Prompt — If a line holds the word "checkWord", copy it from the entries.

····················

-- ==== Sys2Proof/Machine/State.lean ====
section
/-! DEFINITION. The state of the unit: every record, queue, flag and counter that the spec names, as plain data,
and the state right after power-on. Value ranges and reset values are the spec's; INVENTORY.md lists them. -/

namespace Sys2Proof.Machine

open Sys2Proof

/-! ## Tables as sparse data -/

/-- A table of entries by index: a list of (index, entry) pairs with strictly rising indices that lists no entry
equal to the one an unlisted index reads as (the power-on entry). -/
abbrev Table (α : Type) := List (Nat × α)

/-! ## Codes and sets (section 11.4) -/

/-- The four jobs (section 1.2), in the order of the job code. -/
inductive Job where
  | timetable
  | power
  | incident
  | announce
  deriving DecidableEq, Repr

/-- The five placers of injected telegrams (section 1.6), in the order of R16. -/
inductive Placer where
  | timetable
  | power
  | incident
  | announce
  | management
  deriving DecidableEq, Repr

/-- Kinds of Unit Map entries (section 1.3). -/
inductive UnitKind where
  | unassigned
  | trainUnit
  | platform
  | paController
  | rtu
  | workstation
  | clock
  deriving DecidableEq, Repr

inductive Privilege where
  | view
  | control
  deriving DecidableEq, Repr

/-- Train states (R44). -/
inductive TrainState where
  | running
  | dwelling
  | held
  | lost
  deriving DecidableEq, Repr

/-- Run Status states (R46). -/
inductive RunState where
  | notStarted
  | active
  | complete
  | cancelled
  deriving DecidableEq, Repr

/-- Section states (R85). -/
inductive SectionState where
  | energised
  | dead
  | isolated
  | restoring
  | unknown
  deriving DecidableEq, Repr

/-- Breaker states (R84). -/
inductive BreakerState where
  | closed
  | opened
  | tripped
  | unknown
  deriving DecidableEq, Repr

/-- A pending command (R84), and the output of a feeder (R103): nothing, CLOSE or OPEN. -/
inductive Switching where
  | none
  | close
  | opening
  deriving DecidableEq, Repr

/-- Scan states (R102). -/
inductive ScanState where
  | idle
  | awaitReply
  | silent
  deriving DecidableEq, Repr

/-- Outstanding requests (R102). -/
inductive ScanRequest where
  | none
  | read
  | write
  deriving DecidableEq, Repr

/-- Severities, which are also the latch tiers (R119, R133). -/
inductive Severity where
  | advisory
  | minor
  | major
  | critical
  deriving DecidableEq, Repr

/-- Incident states (R121). -/
inductive IncidentState where
  | opened
  | acknowledged
  | cleared
  deriving DecidableEq, Repr

/-- Location kinds (R121). -/
inductive LocationKind where
  | line
  | sect
  | substation
  | station
  | timingPoint
  | train
  deriving DecidableEq, Repr

/-- Priorities of announcements (R141). -/
inductive Priority where
  | emergency
  | service
  | routine
  deriving DecidableEq, Repr

/-- Play states (R140). -/
inductive PlayState where
  | idle
  | playing
  | retryWait
  deriving DecidableEq, Repr

/-- Zone retry limits (R140). -/
inductive RetryLimit where
  | one
  | three
  | eight
  | unlimited
  deriving DecidableEq, Repr

/-- Reply statuses (R155). -/
inductive Status where
  | done
  | privilege
  | range
  | state
  | busy
  | invalid
  | integrity
  deriving DecidableEq, Repr

/-- Reasons for refusing a breaker command, in the order of R92. -/
inductive Refused where
  | jobStopped
  | range
  | noRtu
  | noBreaker
  | localControl
  | isolated
  | occupied
  | busy
  deriving DecidableEq, Repr

/-- The set of hold causes (R66). -/
structure HoldCauses where
  power : Bool
  overload : Bool
  incident : Bool
  operator : Bool
  deriving DecidableEq, Repr
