-- ==== Sys2Proof/Machine/Operands.lean ====
section
/-! DEFINITION. The operand forms of the wire: big-endian fields, the telegram frame as it is built and as the receive
checks read it (R3, R4, R172). -/

namespace Sys2Proof.Machine

open Sys2Proof

/-! ## Fields -/

def u8 (n : Nat) : Byte := BitVec.ofNat 8 n

/-- A two-byte field, big-endian. -/
def be16 (n : Nat) : List Byte := [u8 (n / 256), u8 n]

/-- A four-byte field, big-endian. -/
def be32 (n : Nat) : List Byte := [u8 (n / 16777216), u8 (n / 65536), u8 (n / 256), u8 n]

/-- The byte at a place of a payload; a place beyond the end reads 0, which no caller relies on. -/
def rd8 (p : List Byte) (i : Nat) : Nat := (p.getD i 0).toNat

def rd16 (p : List Byte) (i : Nat) : Nat := 256 * rd8 p i + rd8 p (i + 1)

def rd32 (p : List Byte) (i : Nat) : Nat := 65536 * rd16 p i + rd16 p (i + 2)

/-- An optional one-byte field: absent is 255 (R172). -/
def opt8 (o : Option Nat) : List Byte := [u8 (o.getD 255)]

/-- An optional two-byte field: absent is 65,535 (R172). -/
def opt16 (o : Option Nat) : List Byte := be16 (o.getD 65535)

/-- An optional four-byte field: absent is 4,294,967,295 (R172). -/
def opt32 (o : Option Nat) : List Byte := be32 (o.getD 4294967295)

/-- A two-byte two's complement field. -/
def int16 (n : Int) : List Byte := be16 (n % 65536).toNat

/-- Lateness: absent is −32,768 (R172). -/
def latenessBytes (o : Option Int) : List Byte := int16 (o.getD (-32768))

/-- A list field: its count byte, then the largest number of items, unused items 0 (R174). -/
def listField (width : Nat → List Byte) (largest : Nat) (items : List Nat) : List Byte :=
  u8 items.length :: (items ++ List.replicate (largest - items.length) 0).flatMap width

/-- A set of indices as bits, bit 0 of the first byte standing for index 0 (R174). -/
def bitSet (bytes : Nat) (members : List Nat) : List Byte :=
  (List.range bytes).map fun k =>
    u8 (((List.range 8).filter fun j => members.contains (8 * k + j)).foldl (fun n j => n + 2 ^ j) 0)

/-! ## Telegrams -/

/-- The sum of big-endian 16-bit words, an odd final byte completed by a zero byte (R3). -/
def wordSum : List Byte → Nat
  | [] => 0
  | [a] => 256 * a.toNat
  | a :: b :: rest => 256 * a.toNat + b.toNat + wordSum rest

/-- The check word of header and payload (R172). -/
def checkWord (bytes : List Byte) : Nat := wordSum bytes % 65536

/-- Header and payload (R172). -/
def headerAndPayload (kind : Byte) (dst src : Nat) (sequence : Byte) (payload : List Byte) : List Byte :=
  [1, kind] ++ be16 dst ++ be16 src ++ [sequence, u8 payload.length] ++ payload

/-- The frame data of a telegram: header, payload and check word, followed by zero padding when it is shorter than
46 bytes (R17, R172). -/
def telegramData (kind : Byte) (dst src : Nat) (sequence : Byte) (payload : List Byte) : List Byte :=
  let body := headerAndPayload kind dst src sequence payload
  let telegram := body ++ be16 (checkWord body)
  telegram ++ List.replicate (46 - telegram.length) 0

/-- The line's telegram frame type (R172). -/
def telegramType : BitVec 16 := 0x88B5

/-- A frame that carries a telegram of a kind, with a command's head and the bytes of the kind's fields. -/
def headFrame (h : Head) (kind : Byte) (fields : List Byte) : Frame :=
  ⟨h.addresses, telegramType, telegramData kind h.dst.toNat h.src.toNat h.sequence (fields ++ h.extra), true⟩

/-! ## Kinds (R9, R172) -/

def kindTime : Byte := 0x05
def kindPosition : Byte := 0x11
def kindStopEvent : Byte := 0x12
def kindDwellOrder : Byte := 0x15
def kindAdherence : Byte := 0x16
def kindRtuPoints : Byte := 0x21
def kindRtuAck : Byte := 0x22
def kindScanRead : Byte := 0x23
def kindScanWrite : Byte := 0x24
def kindBreakerCmd : Byte := 0x25
def kindCmdResult : Byte := 0x26
def kindPaStatus : Byte := 0x31
def kindPaPlay : Byte := 0x33
def kindPaAbort : Byte := 0x34
def kindPaRequest : Byte := 0x35
def kindPaResult : Byte := 0x36
def kindFieldAlarm : Byte := 0x41
def kindIncidentNotice : Byte := 0x45
def kindAlarmState : Byte := 0x46
def kindMgmtRequest : Byte := 0x50
def kindMgmtReply : Byte := 0x51

/-- The least payload length of a kind: the total of the fields of its layout for the kinds of R9's table, 0 for any
other kind (R4, R172). A PA_PLAY's is that of its fixed fields (log entry 42). -/
def leastPayload (kind : Byte) : Nat :=
  if kind = kindTime then 6
  else if kind = kindPosition then 6
  else if kind = kindStopEvent then 7
  else if kind = kindDwellOrder then 8
  else if kind = kindAdherence then 10
  else if kind = kindRtuPoints then 8
  else if kind = kindRtuAck then 2
  else if kind = kindScanRead then 0
  else if kind = kindScanWrite then 2
  else if kind = kindBreakerCmd then 3
  else if kind = kindCmdResult then 8
  else if kind = kindPaStatus then 2
  else if kind = kindPaPlay then 6
  else if kind = kindPaAbort then 1
  else if kind = kindPaRequest then 8
  else if kind = kindPaResult then 5
  else if kind = kindFieldAlarm then 6
  else if kind = kindIncidentNotice then 28
  else if kind = kindAlarmState then 3
  else if kind = kindMgmtRequest then 8
  else if kind = kindMgmtReply then 5
  else 0

/-! ## The receive checks -/

/-- The drop reasons, in the order of R3. -/
inductive DropReason where
  | length
  | check
  | version
  | short
  deriving DecidableEq, Repr

/-- A telegram that has passed the receive checks. -/
structure Telegram where
  kind : Byte
  dst : Nat
  src : Nat
  sequence : Byte
  payload : List Byte
  deriving DecidableEq, Repr

/-- What the receive checks make of the frame data of a telegram frame. -/
inductive Checked where
  | dropped (reason : DropReason)
  | good (telegram : Telegram)
  deriving DecidableEq, Repr

/-- The receive checks of R3, the first that fails deciding. -/
def receiveChecks (data : List Byte) : Checked :=
  let n := data.length
  let len := rd8 data 7
  if n < 10 ∨ 56 < len ∨ n < 10 + len ∨ (10 + len < n ∧ 46 < n) then .dropped .length
  else if rd16 data (8 + len) ≠ checkWord (data.take (8 + len)) then .dropped .check
  else if rd8 data 0 ≠ 1 then .dropped .version
  else if len < leastPayload (data.getD 1 0) then .dropped .short
  else .good ⟨data.getD 1 0, rd16 data 2, rd16 data 4, data.getD 6 0, (data.drop 8).take len⟩

/-- The notice copy of R13: the destination replaced and the check word computed again, every other byte as
received. -/
def readdress (data : List Byte) (dst : Nat) : List Byte :=
  let len := rd8 data 7
  let body := data.take 2 ++ be16 dst ++ (data.drop 4).take (4 + len)
  body ++ be16 (checkWord body) ++ data.drop (10 + len)

end Sys2Proof.Machine
end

····················

Reply to the exercise —
def checkWord (bytes : List Byte) : Nat := wordSum bytes % 65536
  let telegram := body ++ be16 (checkWord body)
  else if rd16 data (8 + len) ≠ checkWord (data.take (8 + len)) then .dropped .check
  body ++ be16 (checkWord body) ++ data.drop (10 + len)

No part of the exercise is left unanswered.